Dear Cecil: I’m enclosing an article that poses a question that had never occurred to me before: Why is the night sky dark? According to the author of the article, Robert Cowen, “the traditional answer holds that the universe is expanding so fast that light from the distant stars is degraded and thinly spread.” Another theory suggests, “the darkness is better explained by the simple fact that the universe is of finite age. Galaxies have not had time to flood the sky with starlight.” Excuse me, but aren’t we overlooking the obvious here? Bill, Nanaimo, British Columbia

Cecil replies:

This is one of those questions so bizarre that only serious drugs or an astronomer could be behind it. But it’s not as nutty as it might seem. We can rule out one obvious answer right off the bat: the night sky isn’t dark merely because the sun goes down. The stars alone ought to be enough to make the night sky intensely bright.

Think about it this way. If we assume the universe contains an infinity of stars scattered in endless space, we should see a star in any direction we look. It’s like being in the middle of a forest — all you can see in any direction is tree trunks. The sky should be so completely filled with pinpoints of light that they should all merge into a uniform white glow.

Clearly it doesn’t work that way, a puzzle astronomers call “Olbers’s paradox.” Why not? We can nix a few possibilities: The light emitted by the most distant stars is so faint it’s below the threshold of vision. Forget it. You can’t see an individual glowing atom, but you can see zillions of them massed together in a candle flame. The same ought to hold true of a horde of distant stars. The most distant stars are obscured by interstellar dust. Won’t work either. The dust would absorb so much light it’d eventually start glowing itself.

So what does explain the paradox? After 400 years of debate on the question, there is now fairly wide agreement among astronomers: there just aren’t enough stars in the observable universe to fill up the night sky.

Your reaction to this may be: It took scientists 400 years to come up with that? No wonder we haven’t found a cure for the common cold. But I’m making the answer seem simpler than it is. We don’t really know how many stars there are. What we do know is that however many there are, we can see only a finite number of them.

The oldest stars are about 10 billion years old, meaning that the greatest distance starlight can have traveled is 10 billion light-years.
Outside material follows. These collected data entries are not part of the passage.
-- ==== Sys2Proof/Certificates/Slice0/Obligations.lean ====
section
/-! DEFINITION. The statements for the provers. Sys2Proof/Safety.lean holds the shapes they are written in. -/

open Sys2Proof Sys2Proof.Machine

/-! ## Scalar instructions -/

/-- R104, R105: each instruction of the integer arithmetic, logic, multiply and divide majors writes the value its rule
gives to s(D), takes the rotations it gives, goes on at the next instruction, and leaves everything else alone. -/
def Obligations.IntegerArithmetic : Prop :=
  Binary .add 1 (fun x y => x + y) ∧
  Binary .sub 1 (fun x y => x - y) ∧
  Binary .and 1 (fun x y => x &&& y) ∧
  Binary .or 1 (fun x y => x ||| y) ∧
  Binary .xor 1 (fun x y => x ^^^ y) ∧
  Binary .andn 1 (fun x y => x &&& ~~~y) ∧
  Binary .shl 1 (fun x y => x <<< (y.toNat % 64)) ∧
  Binary .shr 1 (fun x y => x >>> (y.toNat % 64)) ∧
  Binary .sar 1 (fun x y => x.sshiftRight (y.toNat % 64)) ∧
  Binary .ror 1 (fun x y => x.rotateRight (y.toNat % 64)) ∧
  Binary .minS64 1 (fun x y => if x.toInt < y.toInt then x else y) ∧
  Binary .minZ64 1 (fun x y => if x.toNat < y.toNat then x else y) ∧
  Binary .maxS64 1 (fun x y => if y.toInt < x.toInt then x else y) ∧
  Binary .maxZ64 1 (fun x y => if y.toNat < x.toNat then x else y) ∧
  Binary .addsS64 1 (fun x y => ofI (clamp (x.toInt + y.toInt) (-(2 ^ 63)) (2 ^ 63 - 1))) ∧
  Binary .subsS64 1 (fun x y => ofI (clamp (x.toInt - y.toInt) (-(2 ^ 63)) (2 ^ 63 - 1))) ∧
  Binary .mul 1 (fun x y => x * y) ∧
  Binary .mulhS64 1 (fun x y => ofI (x.toInt * y.toInt / 2 ^ 64)) ∧
  Binary .mulhZ64 1 (fun x y => ofN (x.toNat * y.toNat / 2 ^ 64)) ∧
  Binary .divS64 3 (fun x y => if y = 0 then BitVec.allOnes 64 else ofI (x.toInt.tdiv y.toInt)) ∧
  Binary .divZ64 3 (fun x y => if y = 0 then BitVec.allOnes 64 else x / y) ∧
  Binary .remS64 3 (fun x y => if y = 0 then x else ofI (x.toInt.tmod y.toInt)) ∧
  Binary .remZ64 3 (fun x y => if y = 0 then x else x % y)

/-- R106, R107: the bit counts, reversals, extensions and bit-field forms. R106: what the counts and reversals count:
CLZ the zeros above the highest one, CTZ those below the lowest, POPC the ones, BREV bit i at place 63 - i, BSWAP byte
i at place 7 - i. -/
def Obligations.BitOperations : Prop :=
  (∀ x : Word,
    (∀ i, 64 - leadingZeros 64 x.toNat ≤ i → x.getLsbD i = false) ∧
    (x ≠ 0 → x.getLsbD (63 - leadingZeros 64 x.toNat) = true) ∧
    (∀ i, i < trailingZeros 64 x.toNat → x.getLsbD i = false) ∧
    (x ≠ 0 → x.getLsbD (trailingZeros 64 x.toNat) = true) ∧
    (x = 0 → leadingZeros 64 x.toNat = 64 ∧ trailingZeros 64 x.toNat = 64) ∧
    popCount 64 x.toNat = ((List.range 64).filter fun i => x.getLsbD i).length ∧
    (∀ i, i < 64 → (ofN (reverseBits 64 x.toNat 0)).getLsbD i = x.getLsbD (63 - i)) ∧
    (∀ i, i < 8 → wbits (ofN (ofLeBytes (leBytes 8 x.toNat).reverse)) (8 * i + 7) (8 * i) = wbits x (8 * (7 - i) + 7) (8 * (7 - i)))) ∧
  Unary .clz (fun x => ofN (leadingZeros 64 x.toNat)) ∧
  Unary .ctz (fun x => ofN (trailingZeros 64 x.toNat)) ∧
  Unary .popc (fun x => ofN (popCount 64 x.toNat)) ∧
  Unary .brev (fun x => ofN (reverseBits 64 x.toNat 0)) ∧
  Unary .bswap (fun x => ofN (ofLeBytes (leBytes 8 x.toNat).reverse)) ∧
  Unary .extS8 (fun x => (x.setWidth 8).signExtend 64) ∧
  Unary .extS16 (fun x => (x.setWidth 16).signExtend 64) ∧
  Unary .extS32 (fun x => (x.setWidth 32).signExtend 64) ∧
  Unary .extZ8 (fun x => (x.setWidth 8).setWidth 64) ∧
  Unary .extZ16 (fun x => (x.setWidth 16).setWidth 64) ∧
  Unary .extZ32 (fun x => (x.setWidth 32).setWidth 64) ∧
  Binary .bfxZ 1 (fun x y => ofN (x.toNat / 2 ^ fieldPos y % 2 ^ fieldWidth y)) ∧
  Binary .bfxS 1 (fun x y => sext (fieldWidth y) (x.toNat / 2 ^ fieldPos y % 2 ^ fieldWidth y)) ∧
  ∀ p d a b, Writes (.bfi p d a b) p d [d.toNat, a.toNat, b.toNat] 1 fun th =>
    let y := th.readS b.toNat
    let mask := ofN ((2 ^ fieldWidth y - 1) * 2 ^ fieldPos y)
    (th.readS d.toNat &&& ~~~mask) ||| ((th.readS a.toNat <<< fieldPos y) &&& mask)

/-- R109: the immediate and address forms. R108: the compares write all 32 bits of the flag, and with D[4] = 1 AND
them into its old value. -/
def Obligations.ComparesAndImmediates : Prop :=
  (Compares .cmpEq (fun x y => x == y) ∧
  Compares .cmpNe (fun x y => x != y) ∧
  Compares .cmpLtS64 (fun x y => decide (x.toInt < y.toInt)) ∧
  Compares .cmpLtZ64 (fun x y => decide (x.toNat < y.toNat)) ∧
  Compares .cmpLeS64 (fun x y => decide (x.toInt ≤ y.toInt)) ∧
  Compares .cmpLeZ64 (fun x y => decide (x.toNat ≤ y.toNat)) ∧
  ComparesImm .cmpiEq (fun x y => x == y) ∧
  ComparesImm .cmpiNe (fun x y => x != y) ∧
  ComparesImm .cmpiLtS64 (fun x y => decide (x.toInt < y.toInt)) ∧
  ComparesImm .cmpiLtZ64 (fun x y => decide (x.toNat < y.toNat)) ∧
  ComparesImm .cmpiLeS64 (fun x y => decide (x.toInt ≤ y.toInt)) ∧
  ComparesImm .cmpiLeZ64 (fun x y => decide (x.toNat ≤ y.toNat)) ∧
  ComparesImm .cmpiGtS64 (fun x y => decide (y.toInt < x.toInt)) ∧
  ComparesImm .cmpiGtZ64 (fun x y => decide (y.toNat < x.toNat))) ∧
  (∀ p d i, Writes (.addl p d i) p d [d.toNat] 1 fun th => th.readS d.toNat + i.setWidth 64) ∧
  (∀ p d a i, Writes (.addi p d a i) p d [a.toNat] 1 fun th => th.readS a.toNat + i.signExtend 64) ∧
  (∀ p d a i, Writes (.andi p d a i) p d [a.toNat] 1 fun th => th.readS a.toNat &&& i.signExtend 64) ∧
  (∀ p d a i, Writes (.ori p d a i) p d [a.toNat] 1 fun th => th.readS a.toNat ||| i.signExtend 64) ∧
  (∀ p d a i, Writes (.xori p d a i) p d [a.toNat] 1 fun th => th.readS a.toNat ^^^ i.signExtend 64) ∧
  (∀ p d a c, Writes (.shli p d a c) p d [a.toNat] 1 fun th => th.readS a.toNat <<< c.toNat) ∧
  (∀ p d a c, Writes (.shri p d a c) p d [a.toNat] 1 fun th => th.readS a.toNat >>> c.toNat) ∧
  (∀ p d a c, Writes (.sari p d a c) p d [a.toNat] 1 fun th => (th.readS a.toNat).sshiftRight c.toNat) ∧
  (∀ p d a c, Writes (.rori p d a c) p d [a.toNat] 1 fun th => (th.readS a.toNat).rotateRight c.toNat) ∧
  (∀ p d i, Writes (.li p d i) p d [] 1 fun _ => i.signExtend 64) ∧
  (∀ p d i, Writes (.lis p d i) p d [d.toNat] 1 fun th => (th.readS d.toNat <<< 15) ||| i.setWidth 64) ∧
  (∀ p d i, Writes (.addpc p d i) p d [] 1 fun th => th.pc + (i.signExtend 64 <<< 2)) ∧
  (∀ p d i, Writes (.addpch p d i) p d [] 1 fun th => (th.pc &&& ~~~(0x7FFF : Word)) + (i.signExtend 64 <<< 15))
So the only stars we could possibly see are those within a 10 billion light-year radius of us — the light from stars farther away has yet to reach us. The few jillion stars in our corner of the cosmos (AKA the “observable universe”) don’t have the collective candlepower to illuminate the night sky. (True, as time goes on, light from more distant stars does reach us, but meanwhile some close-in stars are dying out.)

So that’s why the night sky is dark. All right, it’s a complicated way of telling you what you might have guessed anyway. But sometimes the obvious ain’t.